The D.C. Circuit dismissed a case taken by atheist Michael Newdow challenging the addition of “so help me God” to the presidential oath and inaugural prayers. Notably, religious language is not present in the oath laid out in Article II of our secular Constitution, yet it is typically added by the chief justice during inaugurations.
When the court threw out the case on procedural grounds, Kavanaugh wrote separately to say that the challengers (including FFRF) should have lost on the merits “because those long-standing practices do not violate the Establishment Clause.” Essentially, Kavanaugh relied on a long history of use of the words “so help me God,” supposedly, he wrote, dating back to George Washington. But Washington never uttered those words. The history of “so help me God,” is considerably shorter. The phrase has only been in regular use since World War I. In any event, that a constitutional violation is longstanding does not make it any less a violation. The argument from tradition is a poor argument which concedes that there is no better reason to continue the practice, and it is disconcerting that Kavanaugh would have relied on it to uphold violations of the First Amendment.
Backed voucher scheme
Kavanaugh represented pro-voucher Florida Gov. Jeb Bush in a constitutional challenge to Florida’s school voucher legislation. Florida plaintiffs — including a branch of the NAACP, the Florida Education Association, and the AFL-CIO — sued Bush and the Florida Department of Education over the allocation of public funds to private schools through a voucher system. The Florida Supreme Court held the voucher system Kavanaugh defended was unconstitutional.

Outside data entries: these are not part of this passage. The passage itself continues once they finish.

theorem test_witness_ScanPassOutcomes :
    findPat hdr (holding [] none).acc 0 = none ∧
    findPat hdr (holding (List.replicate 8 0xA0#8) none).acc 0 = none ∧
    findPat hdr (holding (List.replicate 9 0xA0#8) none).acc 0 = none ∧
    (findPat hdr (holding hdr none).acc 0 = some 0 ∧ findPat ftr (holding hdr none).acc (0 + 8) = none) ∧
    (findPat ftr (holding (f2.take 21) none).acc (0 + 8) = some 14 ∧ (holding (f2.take 21) none).acc.length < 14 + 8) ∧
    (findPat hdr (holding f2 none).acc 0 = some 0 ∧ findPat ftr (holding f2 none).acc (0 + 8) = some 14 ∧
      14 + 8 ≤ (holding f2 none).acc.length) := by decide

theorem test_witness_ExtractedFrameIsCandidate :
    ∃ t, exec .scanPass (holding (0xAA#8 :: f2) none) = .next t ∧ t.ret = .pass (.frame f2) := ⟨_, rfl, by decide⟩

theorem test_witness_FirstFooterEndsFrame :
    framed [0x00#8] = true ∧
    (holding (frameBytes [0x00#8] 7#32 ++ [0x24#8]) none).acc = frameBytes [0x00#8] 7#32 ++ [0x24#8] := by decide

theorem test_witness_ScanRepeatsPasses :
    (∃ t, exec .scanPass (holding (f1 ++ f2) none) = .next t ∧ t.ret = .pass (.frame f1)) ∧
    (∃ t, exec .scanPass (holding [] none) = .next t ∧ t.ret = .pass (.noFrame .needHeader)) :=
  ⟨⟨_, rfl, by decide⟩, ⟨_, rfl, by decide⟩⟩

theorem test_witness_ScanIsIdempotent : ∃ t, exec .scan (holding (f1 ++ [0x50#8]) none) = .next t := ⟨_, rfl⟩

theorem test_witness_ScanPassesSuffice :
    (holding f2 none).acc.length / 16 + 1 ≤ 2 ∧
    ∃ t, exec .scanPass (holding (frameBytes [] 0#32) none) = .next t ∧ t.ret = .pass (.frame (frameBytes [] 0#32)) :=
  ⟨by decide, _, rfl, by decide⟩

theorem test_witness_FindReturnsLeastOffset : ([0x24#8] : List Byte) ≠ [] := by decide

theorem test_witness_HeadersNeverOverlap :
    slice (hdr ++ hdr) 0 (0 + 8) = hdr ∧ slice (hdr ++ hdr) 8 (8 + 8) = hdr ∧ 0 < 8 ∧
    slice (ftr ++ hdr ++ ftr) 4 (4 + 8) = hdr ∧ slice (ftr ++ hdr ++ ftr) 0 (0 + 4) = ftr ∧
    slice (ftr ++ hdr ++ ftr) 12 (12 + 4) = ftr := by decide

theorem test_witness_AppendWritesTheTail : 1 < (holding [0x50#8, 0x52#8] none).acc.length := by decide

theorem test_witness_ConsumeReturnsPrefix : 2 ≤ (holding [0xAA#8, 0xBB#8] none).acc.length := by decide
theorem test_witness_DropDiscardsPrefix : 0 ≤ (holding [] none).acc.length ∧ 2 ≤ (holding [0xAA#8, 0xBB#8] none).acc.length := by
  decide
theorem test_witness_RemovalBeyondTheEndIsClamped : (holding [0xAA#8, 0xBB#8] none).acc.length < 3 := by decide

theorem test_witness_AccIsStreamSuffix : ∃ t, exec (.push 0x09#8) (holding (fifteen ++ [0x08#8]) (some 0)) = .next t :=
  ⟨_, rfl⟩

theorem test_witness_BigEndianFields :
    0 + 2 ≤ (holding [0x01#8, 0x02#8] none).acc.length ∧ 4 + 4 ≤ (holding hdr none).acc.length ∧
    (holding hdr none).acc.length < 7 + 2 := by decide

theorem test_witness_ParseGivesFrameFields : ([0x00#8, 0x00#8, 0x01#8] : List Byte).length < 4 := by decide

theorem test_witness_ChecksumNeverReachesTopByte :
    ([0x0C#8, 0x80#8] : List Byte).length ≤ 65535 ∧ (List.replicate 65535 0xFF#8).length ≤ 65535 ∧
    (parseFrame f2).fields = some ⟨2#16, 0x01#8, 0x04#8, 2, 2#16, false, 0x8C#32, true⟩ := by
  refine ⟨by decide, by rw [List.length_replicate], by decide⟩

theorem test_witness_TrailerChangeInvalidates :
    framed (restPayload 0x04#8 adc) = true ∧ restValid adc = true ∧ 0x0100008C#32 ≠ adc.csum := by decide

theorem test_witness_DemuxRoutesByMode :
    (parseFrame (frameBytes [] 0#32)).fields = none ∧
    (parseFrame f1).fields = some ⟨8#16, 0x01#8, 0x00#8, 8, 8#16, false, 5#32, true⟩ ∧
    (parseFrame f2).fields = some ⟨2#16, 0x01#8, 0x04#8, 2, 2#16, false, 0x8C#32, true⟩ ∧ 0x04#8 ≠ 0x00#8 := by decide

theorem test_witness_StatusDecodeGate :
    (parseFrame (restFrame 0x00#8 (known 6#32))).fields = some ⟨8#16, 0x01#8, 0x00#8, 8, 8#16, false, 5#32, false⟩ ∧
    (parseFrame f1).fields = some ⟨8#16, 0x01#8, 0x00#8, 8, 8#16, false, 5#32, true⟩ ∧
    matchVector (holding [] none).cfg (slice f1 12 (12 + 8)) = some (.thermistor, .complete) ∧
    (parseFrame (frameOf 0x01#8 0x00#8 [])).fields = some ⟨0#16, 0x01#8, 0x00#8, 0, 0#16, false, 0#32, true⟩ ∧
    matchVector (holding [] none).cfg (slice (frameOf 0x01#8 0x00#8 []) 12 (12 + 0)) = none ∧
    (csEvent (demuxFrame ⟨none, []⟩ (parseFrame f1))).valid = true := by decide

theorem test_witness_MatchIsTableLookup :
    tableDistinct (holding [] none).cfg = true ∧ tableDistinct ⟨none, [⟨[], .radiative, .start⟩]⟩ = true := by decide

theorem test_witness_EventRaisedForKnownOnly :
    ((recordOf ⟨none, []⟩ f1).cs = .known .thermistor .complete ∧ (csEvent (recordOf ⟨none, []⟩ f2)).valid = false) ∧
    rstPresented { holding (f1.take 27) none with input := [.pins false 0x105#10] } = false ∧
    ∃ t, step { holding (f1.take 27) none with input := [.pins false 0x105#10] } = .next t :=
  ⟨by decide, rfl, _, rfl⟩

theorem test_witness_ModeRowsDeliver :
    modeKnownFlag 0x06#8 = false ∧ modeKnownFlag 0x08#8 = false ∧ modeKnownFlag 0xFF#8 = false := by decide

theorem test_witness_CommandStatusRowsDeliver :
    wellFormed (.csThermistorComplete (known 5#32)) = true ∧ wellFormed (.csSkipped (known 6#32)) = true ∧
    wellFormed (.csUnknown (truthfulRest 0x01#8 [])) = true ∧
    (∀ e ∈ csTable (holding [] none).cfg, e.vector ≠ restUseful (truthfulRest 0x01#8 [])) := by decide

theorem test_witness_ConditionsExclude :
    .e8Malformed ∈ recordConditions (recordOf ⟨none, []⟩ (frameBytes [] 0#32)) ∧
    .e7UnknownCommand ∈ recordConditions (recordOf ⟨none, []⟩ (frameOf 0x01#8 0x00#8 [])) := by decide

theorem test_witness_PureOperationsIgnoreState :
    isPure (.csMatch []) = true ∧ (holding [] none).cfg = (holding f1 none).cfg := by decide

theorem test_witness_OvfWrittenAsStated :
    (∃ t, exec (.push 0x09#8) (holding (fifteen ++ [0x08#8]) (some 0)) = .next t) ∧
    (∃ t, exec (.clear 0x00#8) (holding fifteen none) = .next t) ∧
    (∃ t, exec (.reset 0x000#10) (holding fifteen none) = .next t) ∧
    (accCap { holding [] none with ovf := true }.cfg = none ∧
      ∃ t, exec (.appendChunk []) { holding [] none with ovf := true } = .next t) ∧
    (∃ t, exec .scan (holding f2 none) = .next t) ∧
    (∀ b, Instr.scan ≠ .push b) ∧ (∀ c, Instr.scan ≠ .appendChunk c) ∧ (∀ d, Instr.scan ≠ .clear d) ∧
    (∀ w, Instr.scan ≠ .reset w) :=
  ⟨⟨_, rfl⟩, ⟨_, rfl⟩, ⟨_, rfl⟩, ⟨rfl, _, rfl⟩, ⟨_, rfl⟩, nofun, nofun, nofun, nofun⟩

theorem test_witness_OutOnlyGrows :
    (∀ w, Instr.push 0x05#8 ≠ .reset w) ∧ ∃ t, exec (.push 0x05#8) (holding (f1.take 27) none) = .next t :=
  ⟨nofun, _, rfl⟩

He went back to Florida to help Bush litigate the outcome of Florida’s electoral votes in the disputed Bush-Gore 2000 presidential election. More successful there than with the vouchers, Kavanaugh then went to work in the George W. Bush White House as associate counsel to the president. Bush nominated him to the U.S. Court of Appeals for the District of Columbia in 2003, and after a bitter fight that lasted three years, he finally was seated in 2006.
Would Kavanaugh hold the president accountable for wrongdoing?

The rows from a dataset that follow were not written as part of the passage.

-- ==== Sys2Proof/Machine/Engine.lean ====
section
/-! DEFINITION. The DDS Engine (R100 to R105): a pure function of the accumulator, the tuning word and the instance. -/

namespace Sys2Proof.Machine

/-- STEP (R100): 32-bit wrapping addition; the carry is recorded nowhere. -/
def phaseAdvance (acc tw : Word) : Word := acc + tw

/-- INDEX (R101): the top `TABLE_BITS` bits of the advanced accumulator. -/
def tableIndex (p : Params) (acc : Word) : Nat := (acc >>> (32 - p.tableBits)).toNat

/-- WIDEN (R103): the sample shifted left by `SHIFT`, which loses no bit (R8). -/
def widen (p : Params) (x : Sample) : Word := BitVec.ofNat 32 (x.toNat <<< p.shift)

/-- The compare value of an accumulator value: INDEX, then LOOKUP (R102), then WIDEN. -/
def compareValue (p : Params) (acc : Word) : Word := widen p (tableRead p (tableIndex p acc))

/-- ENGINE (R104): advance first, then index from the advanced value, look up, widen; returns `(acc_next, cmpval)`. -/
def engine (p : Params) (acc tw : Word) : Word × Word := (phaseAdvance acc tw, compareValue p (phaseAdvance acc tw))

end Sys2Proof.Machine
end

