-- ==== Sys2Proof/Machine/Event.lean ====
section
/-! DEFINITION. The events TICK (R120), UPDATE (R124) and RESET (R200). -/

namespace Sys2Proof.Machine

/-- TICK (R120): the timer's update event. It never occurs while `CTRL.TEN = 0` (log entry 6). -/
def execTick (s : State) : Host.Outcome State Fault Refusal :=
  if s.tickEnabled then .next ((if s.overrun then s.raiseFault .ovr else s).setUif true)
  else .refused .tickNotEnabled

/-- UPDATE (R124): one engine step, its sample published, the pending flag cleared. The engine agent performs it only while
it is enabled (log entry 6). -/
def execUpdate (s : State) : Host.Outcome State Fault Refusal :=
  if s.updateEnabled then
    .next (((s.setPhase (engine s.inst.params s.phase s.tuning).1).setCmp
      (engine s.inst.params s.phase s.tuning).2).endOfService)
  else .refused .updateNotEnabled

/-- RESET (R200). -/
def execReset (s : State) : Host.Outcome State Fault Refusal := .next s.resetRegisters

end Sys2Proof.Machine
end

While still in private practice, Kavanaugh was a key member of Kenneth Starr’s team investigating President Clinton and was a prominent voice calling for Clinton’s impeachment. But in a turn that seems hypocritical, he has lately written that presidents are under such extraordinary pressure they “should be excused from some of the burdens of ordinary citizenship while serving in office.” This statement was likely received well by Trump, facing a dogged and productive investigation by special counsel Robert Mueller.
The Constitution prohibits religious tests for public office, but one would think there was a requirement that Catholics hold a majority on the Supreme Court. Although Catholics are about 20 percent of the overall population, five of the nine current justices are Catholic, including outgoing Kennedy. The Kavanaugh nomination would retain the lopsided Catholic majority, and be a lost chance for more diversity (such as a nonreligious justice or even a Protestant!).

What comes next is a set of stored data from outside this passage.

/-- Only UPDATE and RESET clear a pending tick (R184). -/
theorem exec_uif_eq_true (hupdate : i ≠ .update) (hreset : i ≠ .reset) (h : exec i s = .next t)
    (huif : s.status.uif = true) : t.status.uif = true := by
  cases exec_cases h with
  | tick => rfl
  | update => exact absurd rfl hupdate
  | reset => exact absurd rfl hreset
  | _ => exact huif

/-- But for RESET, only a TICK in a started and armed block changes `OVR` (R120). -/
theorem exec_ovr (hreset : i ≠ .reset) (h : exec i s = .next t) :
    t.status.ovr = s.status.ovr ∨ (t.ctrl.ten = true ∧ t.ctrl.uie = true) := by
  cases exec_cases h with
  | tick hten =>
    cases huie : s.ctrl.uie with
    | true => exact .inr ⟨hten, rfl⟩
    | false => simp
  | reset => exact absurd rfl hreset
  | _ => exact .inl rfl

/-- `PHASE` is written by WR_PHASE, UPDATE and RESET (R26). -/
theorem exec_phase (hwrite : ∀ d, i ≠ .wrPhase d) (hupdate : i ≠ .update) (hreset : i ≠ .reset)
    (h : exec i s = .next t) : t.phase = s.phase := by
  cases exec_cases h with
  | wrPhase d => exact absurd rfl (hwrite d)
  | update => exact absurd rfl hupdate
  | reset => exact absurd rfl hreset
  | _ => rfl

/-- `CMP` is written by WR_CMP, UPDATE and RESET (R27). -/
theorem exec_cmp (hwrite : ∀ d, i ≠ .wrCmp d) (hupdate : i ≠ .update) (hreset : i ≠ .reset)
    (h : exec i s = .next t) : t.cmp = s.cmp := by
  cases exec_cases h with
  | wrCmp d => exact absurd rfl (hwrite d)
  | update => exact absurd rfl hupdate
  | reset => exact absurd rfl hreset
  | _ => rfl

/-- The balance of one operation: a TICK that is not merged brings a pending tick, and an UPDATE takes one away
(R126). -/
theorem exec_pending_balance (hreset : i ≠ .reset) (h : exec i s = .next t) :
    (if i = .update then 1 else 0) + (if i = .tick ∧ s.status.uif = true then 1 else 0) +
        (if t.status.uif = true then 1 else 0) =
      (if i = .tick then 1 else 0) + (if s.status.uif = true then 1 else 0) := by
  by_cases htick : i = .tick
  · subst htick
    obtain ⟨-, rfl⟩ := exec_tick_eq_next h
    simp [Nat.add_comm]
  by_cases hupdate : i = .update
  · subst hupdate
    obtain ⟨⟨huif, -⟩, rfl⟩ := exec_update_eq_next h
    simp [huif]
  · have hkept : t.status.uif = s.status.uif := by
      cases huif : s.status.uif with
      | true => exact exec_uif_eq_true hupdate hreset h huif
      | false => exact exec_uif_eq_false htick h huif
    simp [htick, hupdate, hkept]

end Operation

/-! ### Finite runs -/

section Run

variable {ops : List Instr} {s t : State}

/-- A run that completes begins with an operation that completes. -/
theorem runOps_cons_eq_next {i : Instr} (h : runOps (i :: ops) s = .next t) :
    ∃ u, exec i s = .next u ∧ runOps ops u = .next t := by
  cases hi : exec i s with
  | next u => exact ⟨u, rfl, by simpa only [runOps, hi] using h⟩
  | fault f => exact f.casesOn
  | refused r => simp only [runOps, hi, reduceCtorEq] at h

/-- What each operation of a run keeps is kept by the run. -/
theorem runOps_preserves {P : State → Prop} (hexec : ∀ i ∈ ops, ∀ u v, P u → exec i u = .next v → P v) (hs : P s)
    (h : runOps ops s = .next t) : P t := by
  induction ops generalizing s with
  | nil =>
    cases h
    exact hs
  | cons i rest ih =>
    obtain ⟨u, hi, hrest⟩ := runOps_cons_eq_next h
    obtain ⟨hexec, hexecRest⟩ := List.forall_mem_cons.1 hexec
    exact ih hexecRest (hexec s u hs hi) hrest

/-- An operation of a run that completes was performed, after a part of the run and before another. -/
theorem runOps_of_mem {i : Instr} (hi : i ∈ ops) (h : runOps ops s = .next t) :
    ∃ pre post u v, pre ⊆ ops ∧ post ⊆ ops ∧
      runOps pre s = .next u ∧ exec i u = .next v ∧ runOps post v = .next t := by
  induction ops generalizing s with
  | nil => cases hi
  | cons j rest ih =>
    obtain ⟨w, hj, hrest⟩ := runOps_cons_eq_next h
    obtain rfl | hi := List.mem_cons.1 hi
    · exact ⟨[], rest, s, w, List.nil_subset _, List.subset_cons_self .., rfl, hj, hrest⟩
    · obtain ⟨pre, post, u, v, hpre, hpost, hu, hv, ht⟩ := ih hi hrest
      refine ⟨j :: pre, post, u, v, List.cons_subset_cons j hpre, List.subset_cons_of_subset j hpost, ?_, hv, ht⟩
      simp only [runOps, hj, hu]

/-- Without a TICK no tick becomes pending. -/
theorem runOps_uif_eq_false (htick : .tick ∉ ops) (huif : s.status.uif = false) (h : runOps ops s = .next t) :
    t.status.uif = false :=
  runOps_preserves (P := fun u => u.status.uif = false)
    (fun _ hi _ _ hu hv => exec_uif_eq_false (ne_of_mem_of_not_mem hi htick) hv hu) huif h

/-- Without a TICK and with nothing pending no UPDATE occurs. -/
theorem update_not_mem_of_tick_not_mem (htick : .tick ∉ ops) (huif : s.status.uif = false)
    (h : runOps ops s = .next t) : .update ∉ ops := by
  intro hmem
  obtain ⟨pre, _, u, v, hpre, -, hu, hv, -⟩ := runOps_of_mem hmem h
  obtain ⟨⟨hpending, -⟩, -⟩ := exec_update_eq_next hv
  have hnone := runOps_uif_eq_false (fun ht => htick (hpre ht)) huif hu
  simp [hnone] at hpending

section NoReset

variable (hreset : .reset ∉ ops) (h : runOps ops s = .next t)
include hreset h

/-- The enables once set stay set (R23). -/
theorem runOps_enables :
    (s.ctrl.ten = true → t.ctrl.ten = true) ∧ (s.ctrl.uie = true → t.ctrl.uie = true) := by
  refine runOps_preserves (P := fun u =>
    (s.ctrl.ten = true → u.ctrl.ten = true) ∧ (s.ctrl.uie = true → u.ctrl.uie = true)) ?_ ⟨id, id⟩ h
  intro i hi u v hu hv
  obtain ⟨hten, huie⟩ := enablesClearOnlyByReset i u v (ne_of_mem_of_not_mem hi hreset) hv
  exact ⟨hten ∘ hu.1, huie ∘ hu.2⟩

/-- A run with a TICK in it ends started (R120). -/
theorem ten_of_tick_mem (hmem : .tick ∈ ops) : t.ctrl.ten = true := by
  obtain ⟨_, post, u, v, -, hpost, -, hv, ht⟩ := runOps_of_mem hmem h
  obtain ⟨hten, -⟩ := exec_tick_eq_next hv
  have hkept := (enablesClearOnlyByReset _ _ _ (by decide) hv).1 hten
  exact (runOps_enables (fun hr => hreset (hpost hr)) ht).1 hkept

/-- A run with an UPDATE in it ends armed (R124). -/
theorem uie_of_update_mem (hmem : .update ∈ ops) : t.ctrl.uie = true := by
  obtain ⟨_, post, u, v, -, hpost, -, hv, ht⟩ := runOps_of_mem hmem h
  obtain ⟨⟨-, huie⟩, -⟩ := exec_update_eq_next hv
  have hkept := (enablesClearOnlyByReset _ _ _ (by decide) hv).2 huie
  exact (runOps_enables (fun hr => hreset (hpost hr)) ht).2 hkept

/-- A run that changes `OVR` ends started and armed (R120). -/
theorem runOps_ovr : t.status.ovr = s.status.ovr ∨ (t.ctrl.ten = true ∧ t.ctrl.uie = true) := by
  refine runOps_preserves (P := fun u => u.status.ovr = s.status.ovr ∨ (u.ctrl.ten = true ∧ u.ctrl.uie = true))
    (fun i hi u v hu hv => ?_) (.inl rfl) h
  have hne : i ≠ .reset := ne_of_mem_of_not_mem hi hreset
  obtain ⟨hten, huie⟩ := enablesClearOnlyByReset i u v hne hv
  obtain hu | hu := hu
  · exact (exec_ovr hne hv).imp_left (·.trans hu)
  · exact .inr (hu.imp hten huie)

/-- Without UPDATE and WR_PHASE `PHASE` keeps its value. -/
theorem runOps_phase (hupdate : .update ∉ ops) (hwrite : ∀ d, .wrPhase d ∉ ops) : t.phase = s.phase :=
  runOps_preserves (P := fun u => u.phase = s.phase)
    (fun _ hi _ _ hu hv => (exec_phase (fun d => ne_of_mem_of_not_mem hi (hwrite d)) (ne_of_mem_of_not_mem hi hupdate)
      (ne_of_mem_of_not_mem hi hreset) hv).trans hu) rfl h

/-- Without UPDATE and WR_CMP `CMP` keeps its value. -/
theorem runOps_cmp (hupdate : .update ∉ ops) (hwrite : ∀ d, .wrCmp d ∉ ops) : t.cmp = s.cmp :=
  runOps_preserves (P := fun u => u.cmp = s.cmp)
    (fun _ hi _ _ hu hv => (exec_cmp (fun d => ne_of_mem_of_not_mem hi (hwrite d)) (ne_of_mem_of_not_mem hi hupdate)
      (ne_of_mem_of_not_mem hi hreset) hv).trans hu) rfl h

end NoReset

end Run

/-- Settles O49: a run with a TICK ends started, one with an UPDATE ends armed and had a tick to service, and one that
changes `OVR` ends started and armed. -/
theorem silenceWhileNotStartedOrNotArmed : Obligations.SilenceWhileNotStartedOrNotArmed := by
  unfold Obligations.SilenceWhileNotStartedOrNotArmed
  intro s t ops hreset h
  have hnoTick (hten : t.ctrl.ten = false) : .tick ∉ ops :=
    fun hmem => Bool.eq_false_iff.1 hten (ten_of_tick_mem hreset h hmem)
  refine ⟨hnoTick, fun hsilent => ?_⟩
  have hupdate : .update ∉ ops := by
    obtain huie | ⟨hten, huif⟩ := hsilent
    · exact fun hmem => Bool.eq_false_iff.1 huie (uie_of_update_mem hreset h hmem)
    · exact update_not_mem_of_tick_not_mem (hnoTick hten) huif h
  have hovr : t.status.ovr = s.status.ovr := by
    refine (runOps_ovr hreset h).resolve_right fun ⟨hten, huie⟩ => ?_
    simp [hten, huie] at hsilent
  exact ⟨hupdate, hovr, runOps_phase hreset h hupdate, runOps_cmp hreset h hupdate⟩

/-- Settles O52: UPDATE leaves nothing pending, and without a TICK nothing becomes pending. -/
theorem noUpdateWithoutANewTick : Obligations.NoUpdateWithoutANewTick := by
  unfold Obligations.NoUpdateWithoutANewTick
  intro s t u ops hupdate htick h
  obtain ⟨-, rfl⟩ := exec_update_eq_next hupdate
  have hnone := runOps_uif_eq_false htick rfl h
  have hdisabled : ¬enabled .update u = true := by simp [enabled_update_iff, hnone]
  exact ⟨eq_false_of_ne_true hdisabled, exec_update_of_not_enabled hdisabled⟩

/-! ### Counting ticks and updates -/

/-- The count of an operation, from the first operation on. -/
theorem opCount_cons (i j : Instr) (ops : List Instr) :
    opCount i (j :: ops) = (if j = i then 1 else 0) + opCount i ops := by
  by_cases h : j = i <;> simp [opCount, h, Nat.add_comm]

/-- The merged ticks of a run whose first operation completes. -/
theorem mergedTicks_cons {i : Instr} {s u : State} (h : exec i s = .next u) (ops : List Instr) :
    mergedTicks (i :: ops) s = (if i = .tick ∧ s.status.uif = true then 1 else 0) + mergedTicks ops u := by
  simp only [mergedTicks, h]

/-- The balance of a run from any state: each tick, and one pending at the start, is serviced, merged, or pending at the
end (R126). -/
theorem runOps_pending_balance {ops : List Instr} {s t : State} (hreset : .reset ∉ ops) (h : runOps ops s = .next t) :
    opCount .update ops + mergedTicks ops s + (if t.status.uif = true then 1 else 0) =
      opCount .tick ops + (if s.status.uif = true then 1 else 0) := by
  induction ops generalizing s with
  | nil =>
    cases h
    rfl
  | cons i rest ih =>
    obtain ⟨u, hi, hrest⟩ := runOps_cons_eq_next h
    have hne : i ≠ .reset := ne_of_mem_of_not_mem List.mem_cons_self hreset
    have hfirst := exec_pending_balance hne hi
    have htail := ih (fun hr => hreset (List.mem_cons_of_mem i hr)) hrest
    rw [opCount_cons, opCount_cons, mergedTicks_cons hi]
    omega

/-- Settles O53: the balance of a run that starts with nothing pending. -/
theorem updatesCountUnmergedTicks : Obligations.UpdatesCountUnmergedTicks := by
  unfold Obligations.UpdatesCountUnmergedTicks
  intro s t ops huif hreset h
  simpa [huif] using runOps_pending_balance hreset h

/-! ### Fair runs -/

section FairRun

variable {sts : Nat → State} {op : Nat → Option Instr}

/-- What each operation from point `n` on keeps holds from `n` on if it holds there. -/
theorem IsRun.preserves {P : State → Prop} (hrun : IsRun sts op) {n : Nat}
    (hexec : ∀ k, n ≤ k → ∀ i u v, op k = some i → P u → exec i u = .next v → P v) (hn : P (sts n)) :
    ∀ m, n ≤ m → P (sts m) := by
  refine fun m hm => Nat.le_induction hn (fun k hk hP => ?_) m hm
  have hstep := hrun k
  cases hop : op k with
  | none =>
    rw [hop] at hstep
    exact hstep ▸ hP
  | some i =>
    rw [hop] at hstep
    exact hexec k hk i _ _ hop hP hstep

/-- The operation of a point is performed there. -/
theorem IsRun.exec {n : Nat} {i : Instr} (hrun : IsRun sts op) (h : op n = some i) :
    exec i (sts n) = .next (sts (n + 1)) := by
  have hstep := hrun n
  rwa [h] at hstep

variable (hrun : IsRun sts op) (hreset : ∀ n, op n ≠ some .reset)
include hrun hreset

/-- The enables once set stay set (R23). -/
theorem IsRun.enables (n : Nat) :
    ((sts 0).ctrl.ten = true → (sts n).ctrl.ten = true) ∧ ((sts 0).ctrl.uie = true → (sts n).ctrl.uie = true) := by
  refine hrun.preserves (P := fun u =>
    ((sts 0).ctrl.ten = true → u.ctrl.ten = true) ∧ ((sts 0).ctrl.uie = true → u.ctrl.uie = true))
    ?_ ⟨id, id⟩ n n.zero_le
  intro k _ i u v hop hu hv
  obtain ⟨hten, huie⟩ := enablesClearOnlyByReset i u v (fun hi => hreset k (hi ▸ hop)) hv
  exact ⟨hten ∘ hu.1, huie ∘ hu.2⟩

/-- A started block ticks again and again if the timer agent is treated fairly (R121). -/
theorem IsRun.tick_again (hfair : WeaklyFair .tick sts op) (hten : (sts 0).ctrl.ten = true) (n : Nat) :
    ∃ m, n ≤ m ∧ op m = some .tick :=
  hfair n fun m _ => (hrun.enables hreset m).1 hten

/-- In an armed block a pending tick is serviced at last if the engine agent is treated fairly (R128): until then it
stays pending, so UPDATE stays enabled. -/
theorem IsRun.update_of_pending (hfair : WeaklyFair .update sts op) (huie : (sts 0).ctrl.uie = true) {n : Nat}
    (huif : (sts n).status.uif = true) : ∃ m, n ≤ m ∧ op m = some .update := by
  by_contra hnever
  have hpending : ∀ m, n ≤ m → (sts m).status.uif = true :=
    hrun.preserves (P := fun u => u.status.uif = true)
      (fun k hk i _ _ hop hu hv =>
        exec_uif_eq_true (fun hi => hnever ⟨k, hk, hi ▸ hop⟩) (fun hi => hreset k (hi ▸ hop)) hv hu) huif
  exact hnever (hfair n fun m hm => (enabled_update_iff _).2 ⟨hpending m hm, (hrun.enables hreset m).2 huie⟩)

end FairRun

/-- Settles O50: a tick occurs, it is pending after that, and a pending tick is serviced. -/
theorem fairRunsTickAndUpdateForever : Obligations.FairRunsTickAndUpdateForever := by
  unfold Obligations.FairRunsTickAndUpdateForever
  intro sts op hrun hreset htickFair hupdateFair hten huie n
  obtain ⟨m, hnm, hop⟩ := hrun.tick_again hreset htickFair hten n
  have hpending : (sts (m + 1)).status.uif = true := by
    rw [(exec_tick_eq_next (hrun.exec hop)).2]
  obtain ⟨k, hmk, hupdate⟩ := hrun.update_of_pending hreset hupdateFair huie hpending
  exact ⟨⟨m, hnm, hop⟩, k, by omega, hupdate⟩

end Sys2Proof.Machine
end

section
/-! PROOFS of the family 42_setup_interface.md: the bits of the register words (R23, R24, R27 to R29), what each bus read
returns (R140 to R145, R147 to R149), when each bus write is taken (R146, R150 to R153), and arming with a tick pending
(R184). -/

namespace Sys2Proof

/-- A word by its value (R71). -/
theorem formatWord_eq_ofNat (cls : BitVec 2) (low : BitVec 14) :
    formatWord cls low = BitVec.ofNat 16 (cls.toNat * 2 ^ 14 + low.toNat) := by
  rw [← formatWord_toNat, BitVec.ofNat_toNat, BitVec.setWidth_eq]

namespace Machine

/-! ### The bits of the register words -/

/-- The bits of `CTRL` (R23). -/
theorem getLsbD_ctrlWord (c : Ctrl) (k : Nat) :
    (ctrlWord c).getLsbD k = if k = 0 then c.ten else if k = 1 then c.uie else false := by
  simp only [ctrlWord, BitVec.getLsbD_setWidth, BitVec.getLsbD_append, BitVec.getLsbD_ofBool]
  match k with
  | 0 | 1 | k + 2 => simp

/-- The bits of `STATUS` (R24). -/
theorem getLsbD_statusWord (st : Status) (k : Nat) :
    (statusWord st).getLsbD k =
      if k = 0 then st.uif else if k = 1 then st.ovr else if k = 2 then st.cfgerr else false := by
  simp only [statusWord, BitVec.getLsbD_setWidth, BitVec.getLsbD_append, BitVec.getLsbD_ofBool]
  match k with
  | 0 | 1 | 2 | k + 3 => simp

The National Review endorsed Kavanaugh partly because of his zealous Catholicism: “He is a lector at his parish, and he volunteers with Catholic charities, teaches and mentors in Catholic (and other) schools, and coaches his daughters’ Catholic Youth Organization (CYO) basketball teams.”
FFRF is committed to fighting any nominee who is so clearly hostile to American secularism.
“This is the legal fight of the century for America. Our nation’s future, our constitution and our civil rights hang in the balance,” says Gaylor.